Education bill to foster nationalism, human values
Edith Hartanto and Novan Iman Santosa, The Jakarta Post, Jakarta
Many wonder why young Indonesians today fail to reach the level of intellectual capacity that the youth had during the era of their founding fathers.
Sukarno, Hatta or Sjahrir were towering intellectuals in their young age during the Dutch colonial period.
Yet, since that time there has been a steady decline, which begs the question of what is the goal of education? Has the ongoing deliberation of the National Education System bill set the right guidelines for a better education system?
The aim of education, according to the bill, is to "develop participants' potential to believe and be faithful to one God, and to being healthy, competent, skilled, creative, independent, aesthetic, democratic, responsible people with civic and nationalistic sensibilities."
Noted educator Arief Rachman who helped draft the bill said the basic question underlying the bill was whether we want to measure the brains or the person as a human being.

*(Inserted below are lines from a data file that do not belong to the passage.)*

-- ==== Sys2Proof/Laws/Wave.lean ====
section
/-! SUPPORT. Waveforms: their length, their counts, and what is left of one after some of its cycles (40_sequencer.md R80 to R84). -/

namespace Sys2Proof.Machine

/-! ### Lengths -/

theorem waveCycles_append (w v : List Segment) : waveCycles (w ++ v) = waveCycles w + waveCycles v := by
  induction w with
  | nil => simp [waveCycles]
  | cons g w ih => simp [waveCycles, ih]; omega

theorem waveCycles_norm (w : List Segment) : waveCycles (normWave w) = waveCycles w := by
  induction w with
  | nil => rfl
  | cons g w ih =>
    unfold normWave at *
    cases g with
    | low n => by_cases h : n = 0 <;> simp [List.filter_cons, segmentPresent, segmentCycles, waveCycles, h, ih]
    | rel n => by_cases h : n = 0 <;> simp [List.filter_cons, segmentPresent, segmentCycles, waveCycles, h, ih]
    | sampleP => simp [List.filter_cons, segmentPresent, segmentCycles, waveCycles, ih]
    | sampleD => simp [List.filter_cons, segmentPresent, segmentCycles, waveCycles, ih]

/-! ### Counts -/

/-- Counts that a 16-bit duration can give. -/
def ShortCounts (w : List Segment) : Prop := ∀ g ∈ w, ∀ n, g = .low n ∨ g = .rel n → n ≤ 65535

theorem counted_norm {w : List Segment} (h : ShortCounts w) : Counted (normWave w) := by
  intro g hg
  have hm := List.mem_filter.1 hg
  cases g with
  | low n => exact ⟨by simpa [segmentPresent, Nat.one_le_iff_ne_zero] using hm.2, h _ hm.1 n (.inl rfl)⟩
  | rel n => exact ⟨by simpa [segmentPresent, Nat.one_le_iff_ne_zero] using hm.2, h _ hm.1 n (.inr rfl)⟩
  | sampleP => trivial
  | sampleD => trivial

theorem word_toNat_le (v : Word) : v.toNat ≤ 65535 := by have := v.isLt; omega

theorem shortCounts_resetWave (p : Profile) : ShortCounts (resetWave p) := by
  intro g hg n hn
  simp only [resetWave, List.mem_cons, List.not_mem_nil, or_false] at hg
  rcases hg with rfl | rfl | rfl | rfl <;> simp at hn <;> subst hn <;> exact word_toNat_le _

theorem shortCounts_readWave (p : Profile) : ShortCounts (readWave p) := by
  intro g hg n hn
  simp only [readWave, List.mem_flatten, List.mem_replicate] at hg
  obtain ⟨l, ⟨-, rfl⟩, hg⟩ := hg
  simp only [readSlot, List.mem_cons, List.not_mem_nil, or_false] at hg
  rcases hg with rfl | rfl | rfl | rfl <;> simp at hn <;> subst hn <;> exact word_toNat_le _

theorem shortCounts_writeWave (p : Profile) (b : Byte) : ShortCounts (writeWave p b) := by
  intro g hg n hn
  simp only [writeWave, List.mem_flatMap] at hg
  obtain ⟨x, -, hg⟩ := hg
  cases x <;> simp [writeSlot] at hg <;> rcases hg with rfl | rfl <;> simp at hn <;> subst hn <;>
    exact word_toNat_le _

theorem waveOf_counted {p : Profile} {w : List Segment} (h : WaveOf p w) : Counted w := by
  cases h with
  | reset => exact counted_norm (shortCounts_resetWave p)
  | write b => exact counted_norm (shortCounts_writeWave p b)
  | read => exact counted_norm (shortCounts_readWave p)

/-! ### One segment-cycle -/

theorem counted_advanceSeq {w : List Segment} (h : Counted w) : Counted (advanceSeq w) := by
  cases w with
  | nil => exact h
  | cons g w =>
    have ht : Counted w := fun x hx => h x (List.mem_cons_of_mem _ hx)
    have hg := h g List.mem_cons_self
    cases g with
    | low n =>
      simp only [advanceSeq]; split
      · intro x hx
        rcases List.mem_cons.1 hx with rfl | hx
        · simp only [Segment.counted] at hg ⊢; omega
        · exact ht x hx
      · exact ht
    | rel n =>
      simp only [advanceSeq]; split
      · intro x hx
        rcases List.mem_cons.1 hx with rfl | hx
        · simp only [Segment.counted] at hg ⊢; omega
        · exact ht x hx
      · exact ht
    | sampleP => exact ht
    | sampleD => exact ht

theorem waveCycles_advanceSeq {w : List Segment} (h : Counted w) (hw : w ≠ []) :
    waveCycles (advanceSeq w) + 1 = waveCycles w := by
  cases w with
  | nil => exact absurd rfl hw
  | cons g w =>
    have hg := h g List.mem_cons_self
    cases g <;> simp only [advanceSeq, waveCycles, segmentCycles, Segment.counted] at *
    · split
      · simp only [waveCycles, segmentCycles]; omega
      · omega
    · split
      · simp only [waveCycles, segmentCycles]; omega
      · omega
    · omega
    · omega

theorem waveCycles_advanceSeq_le (w : List Segment) : waveCycles (advanceSeq w) ≤ waveCycles w := by
  cases w with
  | nil => exact Nat.le_refl _
  | cons g w =>
    cases g <;> simp only [advanceSeq, waveCycles, segmentCycles]
    · split
      · simp only [waveCycles, segmentCycles]; omega
      · omega
    · split
      · simp only [waveCycles, segmentCycles]; omega
      · omega
    · omega
    · omega

theorem waveCycles_pos {w : List Segment} (h : Counted w) : 0 < waveCycles w ↔ w ≠ [] := by
  cases w with
  | nil => simp [waveCycles]
  | cons g w =>
    have hg := h g List.mem_cons_self
    cases g <;> simp only [waveCycles, segmentCycles, Segment.counted] at * <;> simp <;> omega

/-! ### Several segment-cycles -/

theorem repeat_add {α : Type} (f : α → α) (a b : Nat) (x : α) :
    Nat.repeat f (a + b) x = Nat.repeat f b (Nat.repeat f a x) := by
  induction b with
  | zero => rfl
  | succ b ih => exact congrArg f ih

theorem repeat_succ' {α : Type} (f : α → α) (a : Nat) (x : α) :
    Nat.repeat f (a + 1) x = Nat.repeat f a (f x) := by
  rw [Nat.add_comm, repeat_add]; rfl

theorem advance_nil (k : Nat) : Nat.repeat advanceSeq k [] = [] := by
  induction k with
  | zero => rfl
  | succ k ih => rw [repeat_succ']; exact ih

theorem advance_low {n k : Nat} (w : List Segment) (h : k < n) :
    Nat.repeat advanceSeq k (.low n :: w) = .low (n - k) :: w := by
  induction k generalizing n with
  | zero => rfl
  | succ k ih =>
    rw [repeat_succ', advanceSeq, if_pos (by omega), ih (by omega)]
    congr 2; omega

theorem advance_low_all {n : Nat} (w : List Segment) (h : 0 < n) :
    Nat.repeat advanceSeq n (.low n :: w) = w := by
  obtain ⟨m, rfl⟩ : ∃ m, n = m + 1 := ⟨n - 1, by omega⟩
  show advanceSeq _ = _
  rw [advance_low w (by omega)]
  simp [advanceSeq]

theorem advance_rel {n k : Nat} (w : List Segment) (h : k < n) :
    Nat.repeat advanceSeq k (.rel n :: w) = .rel (n - k) :: w := by
  induction k generalizing n with
  | zero => rfl
  | succ k ih =>
    rw [repeat_succ', advanceSeq, if_pos (by omega), ih (by omega)]
    congr 2; omega

theorem advance_rel_all {n : Nat} (w : List Segment) (h : 0 < n) :
    Nat.repeat advanceSeq n (.rel n :: w) = w := by
  obtain ⟨m, rfl⟩ : ∃ m, n = m + 1 := ⟨n - 1, by omega⟩
  show advanceSeq _ = _
  rw [advance_rel w (by omega)]
  simp [advanceSeq]

theorem normWave_append (w v : List Segment) : normWave (w ++ v) = normWave w ++ normWave v := by simp [normWave]

theorem normWave_low (n : Nat) (w : List Segment) : normWave (.low n :: w) = if n = 0 then normWave w else .low n :: normWave w := by
  by_cases h : n = 0 <;> simp [normWave, List.filter_cons, segmentPresent, h]

theorem normWave_rel (n : Nat) (w : List Segment) : normWave (.rel n :: w) = if n = 0 then normWave w else .rel n :: normWave w := by
  by_cases h : n = 0 <;> simp [normWave, List.filter_cons, segmentPresent, h]

@[simp] theorem normWave_sampleP (w : List Segment) : normWave (.sampleP :: w) = .sampleP :: normWave w := by
  simp [normWave, List.filter_cons, segmentPresent]

@[simp] theorem normWave_sampleD (w : List Segment) : normWave (.sampleD :: w) = .sampleD :: normWave w := by
  simp [normWave, List.filter_cons, segmentPresent]

@[simp] theorem normWave_nil : normWave [] = [] := rfl

theorem advance_norm_low {n k : Nat} (w : List Segment) (h : k < n) :
    Nat.repeat advanceSeq k (normWave (.low n :: w)) = .low (n - k) :: normWave w := by
  rw [normWave_low, if_neg (by omega), advance_low _ h]

theorem advance_norm_low_all (n : Nat) (w : List Segment) :
    Nat.repeat advanceSeq n (normWave (.low n :: w)) = normWave w := by
  rw [normWave_low]; split
  · subst n; rfl
  · exact advance_low_all _ (by omega)

theorem advance_norm_rel {n k : Nat} (w : List Segment) (h : k < n) :
    Nat.repeat advanceSeq k (normWave (.rel n :: w)) = .rel (n - k) :: normWave w := by
  rw [normWave_rel, if_neg (by omega), advance_rel _ h]

theorem advance_norm_rel_all (n : Nat) (w : List Segment) :
    Nat.repeat advanceSeq n (normWave (.rel n :: w)) = normWave w := by
  rw [normWave_rel]; split
  · subst n; rfl
  · exact advance_rel_all _ (by omega)

theorem waveCycles_advance {w : List Segment} (h : Counted w) {k : Nat} (hk : k ≤ waveCycles w) :
    waveCycles (Nat.repeat advanceSeq k w) + k = waveCycles w ∧ Counted (Nat.repeat advanceSeq k w) := by
  induction k with
  | zero => exact ⟨rfl, h⟩
  | succ k ih =>
    obtain ⟨h1, h2⟩ := ih (by omega)
    have hne := (waveCycles_pos h2).1 (by omega)
    have := waveCycles_advanceSeq h2 hne
    refine ⟨?_, counted_advanceSeq h2⟩
    show waveCycles (advanceSeq (Nat.repeat advanceSeq k w)) + _ = _
    omega

theorem advance_ne_nil {w : List Segment} (h : Counted w) {k : Nat} (hk : k < waveCycles w) :
    Nat.repeat advanceSeq k w ≠ [] := by
  obtain ⟨h1, h2⟩ := waveCycles_advance h (Nat.le_of_lt hk)
  exact (waveCycles_pos h2).1 (by omega)

theorem advance_all {w : List Segment} (h : Counted w) : Nat.repeat advanceSeq (waveCycles w) w = [] := by
  obtain ⟨h1, h2⟩ := waveCycles_advance h (Nat.le_refl _)
  by_contra hn
  have := (waveCycles_pos h2).2 hn
  omega

/-- No such segment in the list, none among the heads. -/
theorem mem_advance {w v : List Segment} {g : Segment} (hg : g = .sampleP ∨ g = .sampleD) {j : Nat}
    (h : Nat.repeat advanceSeq j w = g :: v) : g ∈ w := by
  induction j generalizing w with
  | zero => rw [show w = g :: v from h]; exact List.mem_cons_self
  | succ j ih =>
    rw [repeat_succ'] at h
    have := ih h
    cases w with
    | nil => exact this
    | cons x w =>
      refine List.mem_cons.2 ?_
      cases x with
      | low n =>
        simp only [advanceSeq] at this; split at this
        · rcases List.mem_cons.1 this with h | h
          · rcases hg with rfl | rfl <;> cases h
          · exact .inr h
        · exact .inr this
      | rel n =>
        simp only [advanceSeq] at this; split at this
        · rcases List.mem_cons.1 this with h | h
          · rcases hg with rfl | rfl <;> cases h
          · exact .inr h
        · exact .inr this
      | sampleP => exact .inr this
      | sampleD => exact .inr this

end Sys2Proof.Machine
end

"What happened in the past few decades since the fall of Sukarno in 1966 is that the state overlooked the development of the spiritual aspect of education which has to go side by side with academics and the achievement of knowledge," he said.
Mochtar Buchori, another prominent educator, said education should be directed at creating a generation capable of recreating a new generation by forging a sense of nationalism.
"Our founding fathers, such as Wahidin Sudirohusodo, are a perfect example of how a generation could create a new generation," he said, "the year 1928 was the start of our nationhood while our independence in 1945 was the start of our nation state."
Wahidin founded the Boedi Oetomo student movement in 1908 which led to a monumental historic achievement in the 1928 Youth Pledge in which youths from various ethnic groups pledged to set up one country and one nation with one language: Indonesian.
Following Sukarno's downfall, the country's orientation was more on economic growth, Arief said.
"Thus education has been perceived as a means to achieve academic goals based on knowledge and technology, casting aside the humanity aspect, the spiritual faculty and social aspects," he said.
Values of nationalism, citizenship, humanity, aestheticism and democracy so far have been conveyed in the form of text book presentations rather than practical implementation.
"Students are ordered to memorize facts about certain values from books and not by actually behaving and practicing those themselves. Under such a system, we have created some awkward generations... who are not proud of their identity and who have lost their sense on nationalism," Arief said.
Mochtar, who is also a legislator from the Indonesian Democratic Party of Struggle (PDI Perjuangan) faction, said the success of the Dutch education system in creating nationalists was "an unintended result" because the system allowed students to expand upon the facts and intellectually contemplate things in the context of history and other things.
"The Dutch colonial power never included nationalism for Indonesian students in its curriculum but still our founding fathers got some of it.
"They acquired it thanks to their solid education which emphasized intellectual capacity and thought. And they learned and understood foreign languages and history, not merely memorizing the chronology," he said.
In the immediate past, the catch word for education was to create a "whole human being".
The phrase may have become a household name in Soeharto's years but not many people were sure about what it really meant. The result was a constant change in education policy each time a new minister took over.
One of the most recent examples was the "link and match" policy in which universities were geared to answer the demand of industry.
The only way to make a breakthrough in this false policy is to set up a balanced education, Arief said.
"The current bill has attempted to offset this defect by giving more room for humanities and spiritual education apart from the scientific knowledge," he said.
Arief said that the younger generation are incomparable to that of Sukarno-Hatta era.
"Sukarno and Hatta were born in a different time of history with different challenges. They're men of history, and that era will never reoccur," Arief said.